The Original Byte-Pair Encoding

BPE was first described in 1994 by Philip Gage, not as a tokenization strategy, but as a method for compressing bytes. The goal was to optimize the byte-level storage size of text by replacing frequently recurring byte combinations with shorter representations, building a translation table in the process.

The algorithm works iteratively. Starting from individual bytes, it scans the input for the most frequently occurring pair of adjacent tokens and merges them into a single new token. This new token is added to the vocabulary, all occurrences of the pair in the text are replaced, and the process repeats. Each merge reduces the total number of tokens in the text by one unit — the two most common neighbors collapse into one.

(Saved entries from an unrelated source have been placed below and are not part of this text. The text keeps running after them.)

-- ==== Sys2Proof/Laws/PerInstr.lean ====
section
/-! SUPPORT. A statement about each instruction as syntax, proved constructor by constructor. -/

namespace Sys2Proof.Laws.EncodedLength

/-- A well-formed instruction is encoded in as many bytes as the length table gives its first byte (R141,
R142). -/
def Statement (i : Instr) : Prop :=
  i.wellFormed = true → (encode i).length = opLength ((encode i).getD 0 0)

/-- The statement from the first byte and the others. -/
theorem of_bytes {i : Instr} (op : Byte) (rest : List Byte) (h : encode i = op :: rest)
    (hl : rest.length + 1 = opLength op) : Statement i := by
  intro _
  rw [h]
  exact hl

Animation of the [Byte-Pair Encoding Visualizer](https://philipmueller.dev/bpe-visualization/) showing how a tokenizer builds its vocabulary based on frequencies in the training data. Because the training data contains many words ending in “ation,” the algorithm repeatedly merges tokens until “ation” emerges as a subword-token in the vocabulary.
Animation of the Byte-Pair Encoding Visualizer showing how a tokenizer builds its vocabulary based on frequencies in the training data. Because the training data contains many words ending in “ation,” the algorithm repeatedly merges tokens until “ation” emerges as a subword-token in the vocabulary.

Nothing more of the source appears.